-- ==== Sys2Proof/Machine/Mesh.lean ====
section
/-! DEFINITION. The control mesh (R14 to R18): routing, sending, the messages of hardware units (R160), and the error
records with the messages they send (R387, R388). -/

namespace Sys2Proof.Machine

/-- The next router of a route inside a die: column first, then row (R17). -/
def gridHop (r d : Nat) : Nat :=
  if r % 8 < d % 8 then r + 1
  else if d % 8 < r % 8 then r - 1
  else if r / 8 < d / 8 then r + 8
  else if d / 8 < r / 8 then r - 8
  else r

/-- The router of the link a message leaves a die by: the shorter way round the ring, and towards (d + 1) mod 4 between
dies two apart (R17). -/
def exitRouter (die ddie : Nat) : Nat := if (ddie + 4 - die) % 4 = 3 then 46 else 45

/-- The next place of a message (R17). -/
def nextHop (die router ddie drouter : Nat) : Nat × Nat :=
  if die = ddie then (die, gridHop router drouter)
  else
    let x := exitRouter die ddie
    if router = x then (if x = 45 then ((die + 1) % 4, 46) else ((die + 3) % 4, 45))
    else (die, gridHop router x)

/-- The class of a message, in the fixed order of R17. -/
def MeshBody.cls : MeshBody → Nat
  | .time => 0
  | .token => 1
  | .contrib _ => 2
  | .result .. => 2
  | .done .. => 2
  | .itemDone .. => 2
  | .mtOp .. => 2
  | .mtReply .. => 2
  | .msg .. => 3
  | .ipi .. => 3
  | .ipiReply .. => 3
  | .record .. => 4
  | .image .. => 5

/-- The unit number of a router's own unit: its combining entries, a dispenser, a task unit, a link, the time distribution. -/
def routerUnit (die router : Nat) : Nat := 0x1000 + 64 * die + router

/-- The unit that a message is for, given its destination router: the core of a strand, a core, or the router's own unit. -/
def MeshBody.unit (ddie drouter : Nat) : MeshBody → Nat
  | .mtReply sid _ _ => coreOf sid
  | .msg sid _ => coreOf sid
  | .ipi sid _ _ _ => coreOf sid
  | .ipiReply sid _ _ => coreOf sid
  | .record _ sid => coreOf sid
  | .itemDone core _ _ _ => core
  | .image _ _ dst _ _ => dst
  | _ => routerUnit ddie drouter

/-- The message of a dispenser's record. -/
def MeshBody.isRecord (d : Nat) : MeshBody → Bool
  | .record e _ => e == d
  | _ => false

/-- A message of a unit enters the mesh at a router. -/
def State.sendMesh (s : State) (src die router ddie drouter : Nat) (b : MeshBody) : State :=
  { s with mesh := s.mesh ++ [⟨src, die, router, ddie, drouter, b⟩] }

/-- A message of a strand's core enters the mesh at its router. -/
def State.sendFrom (s : State) (sid ddie drouter : Nat) (b : MeshBody) : State :=
  s.sendMesh (coreOf sid) (dieOf sid) (routerOf sid) ddie drouter b

/-- A message of a hardware unit to a strand (R160): SRC is 0xFFFF. -/
def State.sendMsg (s : State) (die router sid kind : Nat) (payload : Word) : State :=
  if sidExists sid then s.sendMesh (routerUnit die router) die router (dieOf sid) (routerOf sid) (.msg sid ⟨kind, 0xFFFF, payload⟩) else s

/-- A place as PARENT names it: package, die and router (R38). -/
def placeNo (die router : Nat) : Nat := Config.package % 256 * 256 + die % 4 * 64 + router % 64
/-- The place is in another package. -/
def isForeign (place : Nat) : Bool := place / 256 % 256 != Config.package % 256

/-- A message of a unit to the router of a place: one of another package leaves through an OL port (R380), and routers 48 to 63 are
no routers (R14). -/
def State.sendPlace (s : State) (src die router place : Nat) (b : MeshBody) : State :=
  if 48 ≤ place % 64 then s
  else if isForeign place then { s with fabric := s.fabric ++ [(place, b)] }
  else s.sendMesh src die router (place / 64 % 4) (place % 64) b

/-- No earlier message of one source unit to one destination unit of the same class stands at the same place (R17). -/
def State.mayMove (s : State) (i : Nat) (m : MeshMsg) : Bool :=
  !(s.mesh.take i).any fun x =>
    x.die == m.die && x.router == m.router && x.src == m.src && x.body.cls == m.body.cls &&
      x.body.unit x.ddie x.drouter == m.body.unit m.ddie m.drouter

/-- No message of a class that is served first waits for the same link (R17). The buffers of a router have no size that the spec gives: when a
message moves on is free, so that one may wait for a buffer at any router. -/
def State.linkFree (s : State) (m : MeshMsg) : Bool :=
  let hop (x : MeshMsg) := nextHop x.die x.router x.ddie x.drouter
  !s.mesh.any fun x => x.die == m.die && x.router == m.router && hop x == hop m && !(x.ddie == x.die && x.drouter == x.router) && decide (x.body.cls < m.body.cls)

def MeshMsg.arrived (m : MeshMsg) : Bool := m.die == m.ddie && m.router == m.drouter

/-- A message taken off the mesh at its destination. -/
def State.meshTake (s : State) (i : Nat) : Option (MeshMsg × State) :=
  match s.mesh[i]? with
  | none => none
  | some m => if m.arrived && s.mayMove i m then some (m, { s with mesh := s.mesh.eraseIdx i }) else none

/-- The first message on the mesh that meets a condition and may be taken at its destination. -/
def State.meshFind (s : State) (p : MeshMsg → Bool) : Option Nat :=
  (List.range s.mesh.length).find? fun i => match s.mesh[i]? with
    | some m => p m && m.arrived && s.mayMove i m
    | none => false

/-- ERRHEAD0 without VALID, as record KIND, NERR, UNIT and TIMEUS stand in it (R388). -/
def ErrRec.head (r : ErrRec) : Word := word (r.timeus % 2 ^ 32 + r.unit * 2 ^ 32 + r.nerr * 2 ^ 48 + r.kind * 2 ^ 52)

/-- One bit of CRC-32 of IEEE 802.3. -/
def crcBit (c : BitVec 32) : BitVec 32 := if c.getLsbD 0 then (c >>> 1) ^^^ 0xEDB88320 else c >>> 1
def crcByte (c : BitVec 32) (b : Byte) : BitVec 32 :=
  crcBit (crcBit (crcBit (crcBit (crcBit (crcBit (crcBit (crcBit (c ^^^ b.setWidth 32))))))))
/-- CRC-32 (IEEE 802.3) of bytes. -/
def crc32 (bs : List Byte) : Nat := (~~~(bs.foldl crcByte 0xFFFFFFFF)).toNat

/-- The datagram of a KHT message (R372): its header with MAGIC, LEN and CRC, and the payload. -/
def Kht.bytes (m : Kht) : List Byte :=
  let head := toBytes 2 0x4B48 ++ toBytes 1 (m.ver / 256) ++ toBytes 1 m.ver ++ toBytes 2 m.ty ++ toBytes 2 m.flags ++ toBytes 4 m.session ++
    toBytes 4 m.seq ++ toBytes 4 m.ack ++ toBytes 4 m.payload.length ++ toBytes 4 m.status
  head ++ toBytes 4 (crc32 (head ++ toBytes 4 0 ++ m.payload)) ++ m.payload

/-- Datagrams go out to the host. -/
def State.emit (s : State) (ms : List Kht) : State := { s with host := { s.host with out := s.host.out ++ ms.map Kht.bytes } }

/-- A message of the device goes out, to be resent after 50 µs (R373). -/
def Session.transmit (x : Session) (now : Nat) (m : Kht) : Session := { x with unacked := x.unacked ++ [⟨m, now + 50000, 50000⟩] }

/-- The device sends a KHT message in a session: it stays unacknowledged until the host acknowledges it, and while 256 are
unacknowledged it is held back (R373). -/
def State.khtSend (s : State) (session ty status : Nat) (payload : List Byte) : State :=
  match s.host.sessions.find session with
  | none => s
  | some x =>
    let m : Kht := ⟨ty, 0, session, x.txNext, x.rxNext, status, x.ver, payload⟩
    let y : Session := { x with txNext := (x.txNext + 1) % 2 ^ 32 }
    let put (z : Session) : State := { s with host := { s.host with sessions := s.host.sessions.insert session z } }
    if 256 ≤ x.unacked.length then put { y with later := y.later ++ [m] }
    else (put (y.transmit s.clock.time m)).emit [m]

/-- An error record of a die (R387): it enters the log of 64 or is counted in OVF, sends a message of KIND 5 to
ERRCTL.TARGET, and goes as an EVENT to each open session of version 1.2 or later. -/
def State.logError (s : State) (die kind nerr unit : Nat) (addr : Word) : State :=
  let d := s.die die
  let r : ErrRec := ⟨kind, nerr, unit, s.clock.time / 1000 % 2 ^ 32, addr⟩
  let s1 := if d.errs.length < 64 then s.setDie die { d with errs := d.errs ++ [r] }
    else s.setDie die { d with ovf := Nat.min 255 (d.ovf + 1) }
  let s2 := s1.sendMsg die 40 d.errTarget.toNat 5 (word (kind + unit * 2 ^ 16))
  let payload := toBytes 8 (r.head.toNat + 2 ^ 63) ++ toBytes 8 addr.toNat
  s2.host.sessions.foldl (fun t x => if x.2.ver < 0x102 then t else t.khtSend x.1 0x40 0 payload) s2

/-- UNIT of a record that names a strand slot, a cluster, an HBM stack, or an OL port (R388). -/
def unitSlot (sid : Nat) : Nat := sid % 2 ^ 14
def unitCluster (cl : Nat) : Nat := 0x4000 + cl * 128
def unitStack (k : Nat) : Nat := 0x8000 + k
def unitPort (p : Nat) : Nat := 0xF000 + p

end Sys2Proof.Machine
end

○ ○ ○

Please print verbatim each line from the first line of the entries above to the line that contains "def State.sendMesh (s", inclusive, and nothing more.

## Response
-- ==== Sys2Proof/Machine/Mesh.lean ====
section
/-! DEFINITION. The control mesh (R14 to R18): routing, sending, the messages of hardware units (R160), and the error
records with the messages they send (R387, R388). -/

namespace Sys2Proof.Machine

/-- The next router of a route inside a die: column first, then row (R17). -/
def gridHop (r d : Nat) : Nat :=
  if r % 8 < d % 8 then r + 1
  else if d % 8 < r % 8 then r - 1
  else if r / 8 < d / 8 then r + 8
  else if d / 8 < r / 8 then r - 8
  else r

/-- The router of the link a message leaves a die by: the shorter way round the ring, and towards (d + 1) mod 4 between
dies two apart (R17). -/
def exitRouter (die ddie : Nat) : Nat := if (ddie + 4 - die) % 4 = 3 then 46 else 45

/-- The next place of a message (R17). -/
def nextHop (die router ddie drouter : Nat) : Nat × Nat :=
  if die = ddie then (die, gridHop router drouter)
  else
    let x := exitRouter die ddie
    if router = x then (if x = 45 then ((die + 1) % 4, 46) else ((die + 3) % 4, 45))
    else (die, gridHop router x)

/-- The class of a message, in the fixed order of R17. -/
def MeshBody.cls : MeshBody → Nat
  | .time => 0
  | .token => 1
  | .contrib _ => 2
  | .result .. => 2
  | .done .. => 2
  | .itemDone .. => 2
  | .mtOp .. => 2
  | .mtReply .. => 2
  | .msg .. => 3
  | .ipi .. => 3
  | .ipiReply .. => 3
  | .record .. => 4
  | .image .. => 5

/-- The unit number of a router's own unit: its combining entries, a dispenser, a task unit, a link, the time distribution. -/
def routerUnit (die router : Nat) : Nat := 0x1000 + 64 * die + router

/-- The unit that a message is for, given its destination router: the core of a strand, a core, or the router's own unit. -/
def MeshBody.unit (ddie drouter : Nat) : MeshBody → Nat
  | .mtReply sid _ _ => coreOf sid
  | .msg sid _ => coreOf sid
  | .ipi sid _ _ _ => coreOf sid
  | .ipiReply sid _ _ => coreOf sid
  | .record _ sid => coreOf sid
  | .itemDone core _ _ _ => core
  | .image _ _ dst _ _ => dst
  | _ => routerUnit ddie drouter

/-- The message of a dispenser's record. -/
def MeshBody.isRecord (d : Nat) : MeshBody → Bool
  | .record e _ => e == d
  | _ => false

/-- A message of a unit enters the mesh at a router. -/
def State.sendMesh (s : State) (src die router ddie drouter : Nat) (b : MeshBody) : State :=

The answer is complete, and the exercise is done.